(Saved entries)
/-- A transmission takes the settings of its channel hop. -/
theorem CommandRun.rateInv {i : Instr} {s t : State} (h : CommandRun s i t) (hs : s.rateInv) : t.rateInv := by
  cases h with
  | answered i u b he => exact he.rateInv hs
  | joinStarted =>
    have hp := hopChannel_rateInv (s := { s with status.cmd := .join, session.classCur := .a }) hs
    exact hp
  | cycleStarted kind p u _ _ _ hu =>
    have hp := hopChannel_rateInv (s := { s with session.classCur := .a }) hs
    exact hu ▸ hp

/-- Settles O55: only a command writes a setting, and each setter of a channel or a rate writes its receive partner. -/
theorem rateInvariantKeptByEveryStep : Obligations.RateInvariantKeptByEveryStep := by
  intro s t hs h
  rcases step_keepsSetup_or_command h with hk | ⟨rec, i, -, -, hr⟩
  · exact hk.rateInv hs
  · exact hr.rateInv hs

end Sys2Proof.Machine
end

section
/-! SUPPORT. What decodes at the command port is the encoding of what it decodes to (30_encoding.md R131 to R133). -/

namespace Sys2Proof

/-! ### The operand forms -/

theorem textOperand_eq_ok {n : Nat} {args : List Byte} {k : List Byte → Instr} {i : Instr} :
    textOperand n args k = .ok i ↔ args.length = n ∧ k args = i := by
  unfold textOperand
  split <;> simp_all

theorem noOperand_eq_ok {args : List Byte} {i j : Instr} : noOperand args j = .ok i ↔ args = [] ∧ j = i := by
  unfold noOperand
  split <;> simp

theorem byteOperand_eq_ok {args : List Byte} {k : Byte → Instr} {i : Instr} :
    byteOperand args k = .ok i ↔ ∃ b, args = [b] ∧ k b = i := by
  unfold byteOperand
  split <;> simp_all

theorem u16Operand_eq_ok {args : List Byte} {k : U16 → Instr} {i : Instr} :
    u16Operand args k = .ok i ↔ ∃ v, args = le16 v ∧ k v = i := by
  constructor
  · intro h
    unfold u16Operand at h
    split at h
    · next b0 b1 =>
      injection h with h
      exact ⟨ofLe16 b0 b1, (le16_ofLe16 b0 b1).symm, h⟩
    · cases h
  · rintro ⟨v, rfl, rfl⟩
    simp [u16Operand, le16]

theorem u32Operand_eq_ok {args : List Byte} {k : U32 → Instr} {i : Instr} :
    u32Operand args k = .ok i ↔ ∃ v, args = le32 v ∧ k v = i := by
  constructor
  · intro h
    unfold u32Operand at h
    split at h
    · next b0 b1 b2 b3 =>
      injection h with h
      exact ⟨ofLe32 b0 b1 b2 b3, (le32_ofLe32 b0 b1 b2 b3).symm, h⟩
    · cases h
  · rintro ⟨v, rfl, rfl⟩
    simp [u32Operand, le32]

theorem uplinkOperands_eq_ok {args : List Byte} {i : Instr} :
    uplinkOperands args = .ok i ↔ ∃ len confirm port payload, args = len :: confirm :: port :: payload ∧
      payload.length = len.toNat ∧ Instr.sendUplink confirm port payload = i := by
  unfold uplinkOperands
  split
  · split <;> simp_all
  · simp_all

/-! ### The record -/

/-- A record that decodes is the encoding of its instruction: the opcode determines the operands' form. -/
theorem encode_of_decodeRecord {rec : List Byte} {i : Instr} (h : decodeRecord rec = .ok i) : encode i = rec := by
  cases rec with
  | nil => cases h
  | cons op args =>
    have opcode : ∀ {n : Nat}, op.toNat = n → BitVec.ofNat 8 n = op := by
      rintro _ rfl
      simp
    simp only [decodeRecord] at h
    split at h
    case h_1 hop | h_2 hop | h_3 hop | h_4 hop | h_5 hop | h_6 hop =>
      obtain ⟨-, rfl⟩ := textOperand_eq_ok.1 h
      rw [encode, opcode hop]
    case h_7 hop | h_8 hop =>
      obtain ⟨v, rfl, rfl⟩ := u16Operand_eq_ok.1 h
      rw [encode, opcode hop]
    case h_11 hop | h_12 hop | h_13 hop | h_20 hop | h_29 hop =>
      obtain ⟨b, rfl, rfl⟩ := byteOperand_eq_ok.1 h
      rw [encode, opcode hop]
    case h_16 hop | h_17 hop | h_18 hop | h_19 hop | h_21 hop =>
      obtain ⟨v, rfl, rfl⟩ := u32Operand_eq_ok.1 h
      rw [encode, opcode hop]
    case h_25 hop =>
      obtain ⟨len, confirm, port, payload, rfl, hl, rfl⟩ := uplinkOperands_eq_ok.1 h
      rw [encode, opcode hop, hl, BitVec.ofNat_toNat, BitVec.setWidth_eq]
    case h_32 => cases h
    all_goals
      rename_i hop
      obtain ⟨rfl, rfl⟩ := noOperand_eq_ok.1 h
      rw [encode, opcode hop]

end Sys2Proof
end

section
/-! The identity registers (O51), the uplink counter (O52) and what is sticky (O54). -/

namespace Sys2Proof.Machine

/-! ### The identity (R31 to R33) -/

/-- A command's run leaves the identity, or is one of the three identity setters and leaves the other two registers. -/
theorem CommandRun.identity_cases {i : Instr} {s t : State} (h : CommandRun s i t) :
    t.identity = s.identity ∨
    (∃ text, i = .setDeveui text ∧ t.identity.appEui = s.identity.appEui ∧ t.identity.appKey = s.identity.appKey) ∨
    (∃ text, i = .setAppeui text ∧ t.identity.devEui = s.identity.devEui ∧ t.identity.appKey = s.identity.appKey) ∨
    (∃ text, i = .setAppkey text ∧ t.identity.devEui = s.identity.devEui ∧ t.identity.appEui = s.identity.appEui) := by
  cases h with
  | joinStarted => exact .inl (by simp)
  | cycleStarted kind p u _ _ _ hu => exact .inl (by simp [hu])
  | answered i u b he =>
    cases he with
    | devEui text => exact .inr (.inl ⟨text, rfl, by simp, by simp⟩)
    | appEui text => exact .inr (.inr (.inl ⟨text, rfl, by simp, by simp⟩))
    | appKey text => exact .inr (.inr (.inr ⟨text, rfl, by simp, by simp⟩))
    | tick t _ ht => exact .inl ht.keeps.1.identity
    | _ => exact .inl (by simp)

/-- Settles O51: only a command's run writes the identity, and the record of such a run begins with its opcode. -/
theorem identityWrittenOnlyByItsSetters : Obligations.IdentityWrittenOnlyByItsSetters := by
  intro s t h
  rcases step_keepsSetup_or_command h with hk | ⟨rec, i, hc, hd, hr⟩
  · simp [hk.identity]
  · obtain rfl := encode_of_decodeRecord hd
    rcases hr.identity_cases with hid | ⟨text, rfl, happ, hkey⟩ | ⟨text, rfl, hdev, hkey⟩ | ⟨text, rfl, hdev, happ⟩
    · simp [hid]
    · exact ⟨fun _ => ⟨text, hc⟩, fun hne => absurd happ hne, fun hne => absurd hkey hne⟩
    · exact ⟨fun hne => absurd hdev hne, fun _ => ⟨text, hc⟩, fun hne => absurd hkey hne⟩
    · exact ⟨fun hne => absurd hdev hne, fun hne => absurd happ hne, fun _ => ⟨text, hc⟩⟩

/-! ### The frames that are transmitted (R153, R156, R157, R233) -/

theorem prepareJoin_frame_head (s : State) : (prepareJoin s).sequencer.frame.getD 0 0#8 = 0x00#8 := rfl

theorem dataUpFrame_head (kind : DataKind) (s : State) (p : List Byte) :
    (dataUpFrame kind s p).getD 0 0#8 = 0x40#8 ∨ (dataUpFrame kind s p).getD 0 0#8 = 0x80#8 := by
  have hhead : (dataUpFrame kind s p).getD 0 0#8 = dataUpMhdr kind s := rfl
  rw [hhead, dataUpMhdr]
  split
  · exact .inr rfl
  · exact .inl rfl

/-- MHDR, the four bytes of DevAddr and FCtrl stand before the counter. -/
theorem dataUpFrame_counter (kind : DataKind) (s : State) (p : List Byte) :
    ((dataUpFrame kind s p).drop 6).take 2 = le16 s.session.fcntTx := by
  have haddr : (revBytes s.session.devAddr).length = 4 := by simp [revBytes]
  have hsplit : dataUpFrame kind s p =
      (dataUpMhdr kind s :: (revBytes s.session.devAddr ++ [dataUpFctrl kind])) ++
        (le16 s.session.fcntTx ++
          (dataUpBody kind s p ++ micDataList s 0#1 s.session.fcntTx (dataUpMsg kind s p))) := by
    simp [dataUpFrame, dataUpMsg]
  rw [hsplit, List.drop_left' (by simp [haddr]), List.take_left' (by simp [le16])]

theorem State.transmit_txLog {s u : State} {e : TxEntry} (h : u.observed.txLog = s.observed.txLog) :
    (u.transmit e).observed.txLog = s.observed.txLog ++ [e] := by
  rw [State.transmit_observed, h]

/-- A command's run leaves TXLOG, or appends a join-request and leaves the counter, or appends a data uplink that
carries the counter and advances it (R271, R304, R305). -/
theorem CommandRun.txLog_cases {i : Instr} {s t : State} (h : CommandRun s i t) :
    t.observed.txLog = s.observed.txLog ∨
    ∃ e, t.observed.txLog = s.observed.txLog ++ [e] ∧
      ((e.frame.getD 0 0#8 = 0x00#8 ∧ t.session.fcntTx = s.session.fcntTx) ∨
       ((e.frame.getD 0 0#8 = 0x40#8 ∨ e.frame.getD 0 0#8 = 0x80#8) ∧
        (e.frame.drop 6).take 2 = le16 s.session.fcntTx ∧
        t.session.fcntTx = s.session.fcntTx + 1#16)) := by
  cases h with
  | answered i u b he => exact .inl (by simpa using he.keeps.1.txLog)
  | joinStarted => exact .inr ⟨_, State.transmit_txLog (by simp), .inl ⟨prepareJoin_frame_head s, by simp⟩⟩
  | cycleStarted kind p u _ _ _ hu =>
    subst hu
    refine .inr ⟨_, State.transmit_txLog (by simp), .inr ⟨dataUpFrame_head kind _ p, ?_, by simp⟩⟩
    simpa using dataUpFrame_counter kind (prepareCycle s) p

— Description of the task —
Your task for the entries above: copy exactly the span starting with the line with "theorem dataUpFrame_counter (kind" and going on through the line with "(le16 s.session.fcntTx ++", both lines included, and nothing else.

— Solution to this problem —
theorem dataUpFrame_counter (kind : DataKind) (s : State) (p : List Byte) :
    ((dataUpFrame kind s p).drop 6).take 2 = le16 s.session.fcntTx := by
  have haddr : (revBytes s.session.devAddr).length = 4 := by simp [revBytes]
  have hsplit : dataUpFrame kind s p =
      (dataUpMhdr kind s :: (revBytes s.session.devAddr ++ [dataUpFctrl kind])) ++
        (le16 s.session.fcntTx ++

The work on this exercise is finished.